I think the main problem in your code is that you are binding the selection to
(inputArr.length ) / numberOfElementToDelete
This way you are not considering the first and the last elements that you don't want to remove.
An example:
if you have an array of 16 elements and you want to delete 6 elements it means that the final array will have 10 elements but, since the first and the last are fixed, you'll have to select 8 elements out of the remaining 14. This means you'll have to select 8/14 (0,57) elements from the array (not considering the first and the last).

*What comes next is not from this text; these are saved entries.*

-- ==== Sys2Proof/Machine/AccessFam.lean ====
section
/-! DEFINITION. The configuration-space access commands (R6–R14, R20, R47, R245). -/
namespace Sys2Proof.Machine

/-- An access of `n` bytes at offset `a`, with what it starts in an idle pattern loader. -/
def cfgAccess (q : Req) (a n : Nat) (w : Option Nat) (s : State) : Res := ok (patGo s (access q a n w s))
/-- REGISTER_WRITE (R6). -/
def execRegisterWrite (q : Req) (a v : Word) (s : State) : Res := cfgAccess q a.toNat 4 (some v.toNat) s
/-- UNOCCUPIED_OFFSET_ACCESS (R8). -/
def execUnoccupiedOffsetAccess (q : Req) (a : Word) (w : Option Word) (s : State) : Res := cfgAccess q a.toNat 4 (w.map (·.toNat)) s
/-- RC_READ (R9): an aligned read of 1, 2 or 4 bytes. -/
def execRcRead (q : Req) (a : Word) (n : Fin 3) (s : State) : Res := cfgAccess q a.toNat (2 ^ n.val) none s
/-- NARROW_WRITE (R10): a write of 1, 2 or 3 bytes. -/
def execNarrowWrite (q : Req) (a : Word) (n : Fin 3) (v : Word) (s : State) : Res := cfgAccess q a.toNat (n.val + 1) (some v.toNat) s
/-- UNALIGNED_ACCESS (R11): an access of 1 to 8 bytes. -/
def execUnalignedAccess (q : Req) (a : Word) (n : Fin 8) (w : Option DWord) (s : State) : Res :=
  cfgAccess q a.toNat (n.val + 1) (w.map (·.toNat)) s
/-- PAIR_ATOMIC_ACCESS (R12). -/
def execPairAtomicAccess (q : Req) (a : Word) (w : Option DWord) (s : State) : Res := cfgAccess q a.toNat 8 (w.map (·.toNat)) s
/-- PAIR_LOW_READ (R13). -/
def execPairLowRead (q : Req) (a : Word) (s : State) : Res := cfgAccess q a.toNat 4 none s
/-- PAIR_HIGH_READ (R13). -/
def execPairHighRead (q : Req) (a : Word) (s : State) : Res := cfgAccess q a.toNat 4 none s
/-- PAIR_LOW_WRITE (R13). -/
def execPairLowWrite (q : Req) (a v : Word) (s : State) : Res := cfgAccess q a.toNat 4 (some v.toNat) s
/-- PAIR_HIGH_WRITE (R13). -/
def execPairHighWrite (q : Req) (a v : Word) (s : State) : Res := cfgAccess q a.toNat 4 (some v.toNat) s
/-- SPLIT_64_ACCESS (R14). -/
def execSplit64Access (q : Req) (a : Word) (w : Option DWord) (s : State) : Res := cfgAccess q a.toNat 8 (w.map (·.toNat)) s
/-- CROSS_INSTANCE_REFUSAL (R20): an access that a partition boundary refuses completes REFUSED after 2 µs. -/
def execCrossInstanceRefusal (q : Req) (a : Word) (w : Option Word) (s : State) : Res := cfgAccess q a.toNat 4 (w.map (·.toNat)) s
/-- CLR_LAST (R47): a write of GLB_CFG_ERR with CLR_LAST = 1. -/
def execClrLast (q : Req) (v : Word) (s : State) : Res := cfgAccess q (base_glb + 0x40) 4 (some (setBits v.toNat 31 1 1)) s
/-- MULTICAST_WRITE (R245): offset `o` of every selected cluster. -/
def execMulticastWrite (q : Req) (bands cols : Byte) (o : BitVec 18) (v : Word) (s : State) : Res :=
  ok (patGo s (multicast q bands.toNat cols.toNat o.toNat v.toNat s))

/-! Device addresses in configuration space (Table 1-9) -/

/-- An access to device address `a`: configuration space under R9–R14, or a memory window (R15, R42). One of more than 8 bytes in
configuration space has no size to which it could be aligned (R11). -/
def devAccess (q : Req) (a : Nat) (o : WinOp) (s : State) : WinRes :=
  if 0x4300000000 ≤ a ∧ a + winLen o ≤ 0x4400000000 then
    let w := match o with
      | .rd _ => none
      | .wr d => some (leNat d)
    let (x, t) := quiet (fun s => patGo s (access q (a - 0x4300000000) (winLen o) w s)) s
    match x with
    | none => (cOK, [], t)
    | some x => (x.code, if x.code = cOK then ((x.data.flatMap fun v => leBytes 4 v).take (winLen o)) else List.replicate (winLen o) 0#8, t)
  else winPieces q a o s
/-- MEMORY_WINDOW_ACCESS (R15, R43); an address of configuration space is accessed as such (R42). -/
def execMemoryWindowAccess (q : Req) (a : BitVec 48) (o : WinOp) (s : State) : Res :=
  ok (memDone q (if 0x4300000000 ≤ a.toNat ∧ a.toNat + winLen o ≤ 0x4400000000 then devAccess q a.toNat o s else winAccess q a.toNat o s))
/-- BAR2_TLP (R334): an access at offset `x`; `link` 1 when a module-memory transfer was corrected, 2 when a read failed twice. The
whole range is checked on the present state first, and nothing is performed when any part fails; a failed access to configuration
space leaves what R10, R11 and R17 record of it. -/
def execBar2Tlp (f : Fin 17) (x : BitVec 39) (o : WinOp) (link : Fin 3) (s : State) : Res :=
  let q := fnReq f
  let sz := bar2Log f.val s
  if winLen o = 0 ∨ x.toNat + winLen o > 2 ^ sz then ok s else
  let busy := match q with
    | .vf i => resetting i.val s
    | _ => false
  let base := if sz = 39 then 0 else s.fv (HOST_APER f.val) HOST_APER.BASE * 2 ^ 30
  let a := base + x.toNat
  let rsp := fun (l : List Byte) (s : State) => match o with
    | .rd _ => { s with cpl := ⟨q, cOK, l.map (·.toNat), false⟩ :: s.cpl }
    | .wr _ => s
  let zero := List.replicate (winLen o) 0#8
  if s.tdiErr f.val then ok (rsp zero (barFail f.val cREFUSED s))
  else if s.devState = dsStandby ∨ s.devState = dsBringup then ok (rsp zero (barFail f.val cRETRY s))
  else if busy then ok (rsp zero (barFail f.val cDRAINING s))
  else
    let (code, l, t) := devAccess q a o s
    let cfg := decide (0x4300000000 ≤ a)
    match o with
    | .rd _ =>
      let (code, t) := linkEcc a link.val code t
      ok (if code = cOK then rsp l t else rsp zero (barFail f.val code (if code = cCHECK_FAIL ∨ cfg then t else s)))
    | .wr _ =>
      ok (if code = cOK then (linkEcc a (if link.val = 2 then 0 else link.val) code t).2 else barFail f.val code (if cfg then t else s))

end Sys2Proof.Machine
end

This means that you can initialize a counter to zero, scan the array starting from the second and sum the value of the fraction to the counter, when the value of the counter reach a new integer number (ex. at the third element the counter will reach 1,14) you'll have an element to pick and put to the new array.

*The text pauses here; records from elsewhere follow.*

/-- A firmware update is staged, activated, tried and confirmed or falls back, and the minimum SVN rises. GO with an image that is no firmware image answers BAD_ARG and changes nothing stored; an image on the sideband is answered by PLDM. A good staging begins activation, a bad one ends Idle CHECK_FAIL; activation with nothing pending begins the trial, HEALTHY, and extends the component's measurement; confirming makes pending current and current last-known-good; an abort, a unit fault or the window's end falls back with its cause; the fallback's end is Idle. RAISE_SVN takes the SVN of the component confirmed last. Rests on: R505, R506, R507, R508, R509, R512. -/
def Obligations.FirmwareUpdateRunsItsStates : Prop :=
  (∀ (s : State) (q : Req) (v : Word) (b : Boot),
    s.devOpen q 0 = true ∧ q ≠ .fm ∧ s.fv MGT_FWU_SRC MGT_FWU_SRC.ADDR % 64 ≠ 0 →
    ∃ t, exec (.fwuGo q v none b) s = .next t ∧
      s.answered t q cBAD_ARG [] false ∧
      s.sameRegs t [GLB_CFG_ERR (reqIx q)] ∧ t.pers = s.pers ∧ t.mgmt = s.mgmt ∧ t.mem = s.mem) ∧
  (∀ (s : State) (q : Req) (v : Word) (b : Boot) (l : List Byte),
    ¬(s.devState = dsFaultHold ∧ s.fv MGT_BOOT_STAT MGT_BOOT_STAT.FHCAUSE = 1) ∧ s.dev.hubDown = false →
    ∃ t, exec (.fwuGo q v (some l) b) s = .next t ∧
      t.out = .mgmt 3 [match fwAdmit l l.length s with | .ok _ => cOK | .error e => e.1] :: s.out ∧
      fwState t = (match fwAdmit l l.length s with | .ok _ => 1 | .error _ => fwState s) ∧
      t.mgmt.fwu = (match fwAdmit l l.length s with | .ok (c, f) => some (c, f) | .error _ => s.mgmt.fwu) ∧
      (∀ c f, fwAdmit l l.length s = .ok (c, f) → fwPend c t = some f ∧ t.fv MGT_FWU_STAT MGT_FWU_STAT.COMP = c % 16) ∧
      t.mem = s.mem ∧ t.memc = s.memc ∧ t.cpl = s.cpl ∧ t.pers.fwCur = s.pers.fwCur ∧ t.pers.fwLkg = s.pers.fwLkg) ∧
  (∀ (s : State) (c : Nat) (f : FwImg),
    fwState s = 1 ∧ s.mgmt.fwu = some (c, f) ∧ (c = 3 ∨ c = 4) ∧ s.logRoom 1 →
    ∃ t, exec (.fwuStagingDone true) s = .next t ∧
      fwState t = 2 ∧
      s.logged t 8 none [s.fv MGT_FWU_STAT MGT_FWU_STAT.COMP, 2, f.version, s.fv MGT_FWU_STAT MGT_FWU_STAT.CODE] ∧
      s.sameRegs t [MGT_FWU_STAT] ∧
      t = { s with regs := t.regs, logIn := t.logIn }) ∧
  (∀ (s : State) (f : FwImg),
    fwState s = 1 ∧ s.mgmt.fwu = some (2, f) ∧ s.pat.cur = none ∧ hasStandby s = true ∧ s.logRoom 1 →
    ∃ t, exec (.fwuStagingDone true) s = .next t ∧
      fwState t = 2 ∧ mpActive t = !mpActive s ∧ t.dev.hubDown = true ∧
      s.sameRegs t [MGT_FWU_STAT, MGT_MP_STAT] ∧
      t.mem = s.mem ∧ t.memc = s.memc ∧ t.cpl = s.cpl ∧ t.pers = s.pers) ∧
  (∀ (s : State) (c : Nat) (f : FwImg),
    fwState s = 1 ∧ s.mgmt.fwu = some (c, f) ∧ s.logRoom 1 →
    ∃ t, exec (.fwuStagingDone false) s = .next t ∧
      fwState t = 0 ∧ t.fv MGT_FWU_STAT MGT_FWU_STAT.CODE = cCHECK_FAIL ∧ fwPend c t = none ∧ t.mgmt.fwu = none ∧
      t.mem = s.mem ∧ t.memc = s.memc ∧ t.cpl = s.cpl ∧ t.pers.fwCur = s.pers.fwCur ∧ t.pers.fwLkg = s.pers.fwLkg) ∧
  (∀ (s : State) (c : Nat) (f : FwImg),
    fwState s = 2 ∧ s.mgmt.fwu = some (c, f) ∧ fwSettled s = true ∧ s.logRoom 1 →
    ∃ t, exec (.fwuActivationDone) s = .next t ∧
      fwState t = 3 ∧ t.fv MGT_FWU_STAT MGT_FWU_STAT.HEALTHY = 1 ∧
      measurement c t = sha384 (measurement c s ++ f.digest) ∧
      s.sameRegs t [MGT_FWU_STAT] ∧
      t.mem = s.mem ∧ t.memc = s.memc ∧ t.cpl = s.cpl ∧ t.pers = s.pers ∧ t.mgmt = s.mgmt) ∧
  (∀ (s : State) (q : Req) (v : Word) (c : Nat) (f : FwImg),
    s.devOpen q 0 = true ∧ q ≠ .fm ∧ s.fb MGT_FWU_STAT MGT_FWU_STAT.HEALTHY = true ∧ s.mgmt.fwu = some (c, f) ∧ 1 ≤ c ∧ c ≤ 4 →
    ∃ t, exec (.fwuConfirm q v) s = .next t ∧
      fwCur c t = some f ∧ fwLkg c t = fwCur c s ∧ fwPend c t = none ∧ t.pers.fwLast = c ∧
      fwState t = 0 ∧ t.fv MGT_FWU_STAT MGT_FWU_STAT.CODE = cOK ∧ t.rd (MGT_FW_CUR (c - 1)) = f.version % 2 ^ 32 ∧
      s.answered t q cOK [] false ∧
      t.mem = s.mem ∧ t.memc = s.memc ∧ t.out = s.out ∧ t.pers.slots = s.pers.slots ∧ t.pers.regs = s.pers.regs) ∧
  (∀ (s : State) (q : Req) (v : Word) (c : Nat) (f : FwImg),
    s.devOpen q 0 = true ∧ q ≠ .fm ∧ (fwState s = 2 ∨ fwState s = 3) ∧ s.mgmt.fwu = some (c, f) ∧ 3 ≤ c →
    ∃ t, exec (.fwuAbort q v) s = .next t ∧
      fwState t = 4 ∧ t.fv MGT_FWU_STAT MGT_FWU_STAT.CAUSE = 0 ∧ t.fv MGT_FWU_STAT MGT_FWU_STAT.HEALTHY = 0 ∧
      s.answered t q cOK [] false ∧
      t.mem = s.mem ∧ t.memc = s.memc ∧ t.out = s.out ∧ t.pers = s.pers) ∧
  (∀ (s : State) (c : Nat) (f : FwImg),
    fwState s = 3 ∧ s.fb MGT_FWU_CTRL MGT_FWU_CTRL.AUTOCONF = true ∧ s.mgmt.fwu = some (c, f) ∧ 1 ≤ c ∧ c ≤ 4 →
    ∃ t, exec (.fwuWindowEnd) s = .next t ∧
      fwCur c t = some f ∧ fwLkg c t = fwCur c s ∧ fwPend c t = none ∧ fwState t = 0 ∧
      t.mem = s.mem ∧ t.memc = s.memc ∧ t.cpl = s.cpl ∧ t.out = s.out) ∧
  (∀ (s : State) (c : Nat) (f : FwImg),
    fwState s = 3 ∧ s.fb MGT_FWU_CTRL MGT_FWU_CTRL.AUTOCONF = false ∧ s.mgmt.fwu = some (c, f) ∧ 3 ≤ c →
    ∃ t, exec (.fwuWindowEnd) s = .next t ∧
      fwState t = 4 ∧ t.fv MGT_FWU_STAT MGT_FWU_STAT.CAUSE = 7 ∧
      t.mem = s.mem ∧ t.memc = s.memc ∧ t.cpl = s.cpl ∧ t.out = s.out ∧ t.pers = s.pers) ∧
  (∀ (s : State) (c : Nat) (f : FwImg),
    (fwState s = 2 ∨ fwState s = 3) ∧ s.mgmt.fwu = some (c, f) ∧ 3 ≤ c →
    ∃ t, exec (.fwuUnitFault) s = .next t ∧
      fwState t = 4 ∧ t.fv MGT_FWU_STAT MGT_FWU_STAT.CAUSE = 6 ∧ t.fv MGT_FWU_STAT MGT_FWU_STAT.HEALTHY = 0 ∧
      t.mem = s.mem ∧ t.memc = s.memc ∧ t.cpl = s.cpl ∧ t.out = s.out ∧ t.pers = s.pers) ∧
  (∀ (s : State) (c : Nat) (f : FwImg),
    fwState s = 4 ∧ s.mgmt.fwu = some (c, f) ∧ fwSettled s = true →
    ∃ t, exec (.fwuFallbackDone) s = .next t ∧
      fwState t = 0 ∧ t.fv MGT_FWU_STAT MGT_FWU_STAT.CODE = (if s.fv MGT_FWU_STAT MGT_FWU_STAT.CAUSE = 7 then cTIMEOUT else cABORTED) ∧ fwPend c t = none ∧ t.mgmt.fwu = none ∧
      t.mem = s.mem ∧ t.memc = s.memc ∧ t.cpl = s.cpl ∧ t.out = s.out ∧ t.pers.fwCur = s.pers.fwCur ∧ t.pers.fwLkg = s.pers.fwLkg) ∧
  (∀ (s : State) (q : Req) (v : Word) (f : FwImg),
    s.devOpen q 0 = true ∧ q ≠ .fm ∧ fwState s = 0 ∧ 1 ≤ s.pers.fwLast ∧ s.pers.fwLast ≤ 4 ∧ fwCur s.pers.fwLast s = some f →
    ∃ t, exec (.raiseSvn q v) s = .next t ∧
      minSvn s.pers.fwLast t = f.svn ∧
      s.answered t q cOK [] false ∧
      t = { s with regs := t.regs, cpl := t.cpl, pers := { s.pers with minSvn := t.pers.minSvn } })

So, you can do something like this (pseudocode):
int newLength = originalLength - toDelete;
int toChoose = newLength - 2;
double fraction = toChoose / (originalLength -2)
double counter = 0;
int threshold = 1;
int newArrayIndex = 1;
for(int i = 1; i < originalLength-1; i++){
**counter += fraction;**
if(integerValueOf(counter) == threshold){
newArray[newArrayIndex] = originalArray[i];
threshold++;
**newArrayIndex++;**
}
}
newArray[0] = originalArray[0];
newArray[newArray.length-1] = originalArray[originalArray.length-1];
You should check for the particular cases like originalArray of length 1 or removal of all the elements but I think it should work.
EDIT
Here is a Java implementation (written on the fly so I didn't check for nulls etc.)
public class Test {
public static void main(String[] args){
int[] testArray = {1,2,3,4,5,6,7,8,9,10,11,12,13,14,15,16};
int[] newArray = remove(testArray, 6);
for(int i = 0; i < newArray.length; i++){
System.out.print(newArray[i]+" ");
}
}
public static int[] remove(int[] originalArray, int toDelete){
if(toDelete == originalArray.length){
//avoid the removal of all the elements, save at least first and last
toDelete = originalArray.length-2;
}
int originalLength = originalArray.length;
int newLength = originalLength - toDelete;
int toChoose = newLength - 2;
int[] newArray = new int[newLength];
double fraction = ((double)toChoose) / ((double)originalLength -2);
double counter = 0;
int threshold = 1;
int newArrayIndex = 1;
for(int i = 1; i < originalLength-1; i++){
counter += fraction;
if(((int)counter) == threshold ||
//condition added to cope with x.99999999999999999... cases
(i == originalLength-2 && newArrayIndex == newLength-2)){
newArray[newArrayIndex] = originalArray[i];
threshold++;
newArrayIndex++;
}
}
newArray[0] = originalArray[0];
newArray[newArray.length-1] = originalArray[originalArray.length-1];
return newArray;
}
}
Why cant you just initialize i=0
for (int i = 0; i < inputArr.length; i++) {
if ((i + 1) % f != 0) {
Following is the output:
arr[0]=1.0
arr[1]=1.0
arr[2]=3.0
arr[3]=5.0
arr[4]=7.0
arr[5]=9.0
arr[6]=11.0
arr[7]=13.0
arr[8]=15.0
arr[9]=16.0
This is Reservoir sampling if I understand it right i.e from a large array, create a small array by randomly choosing.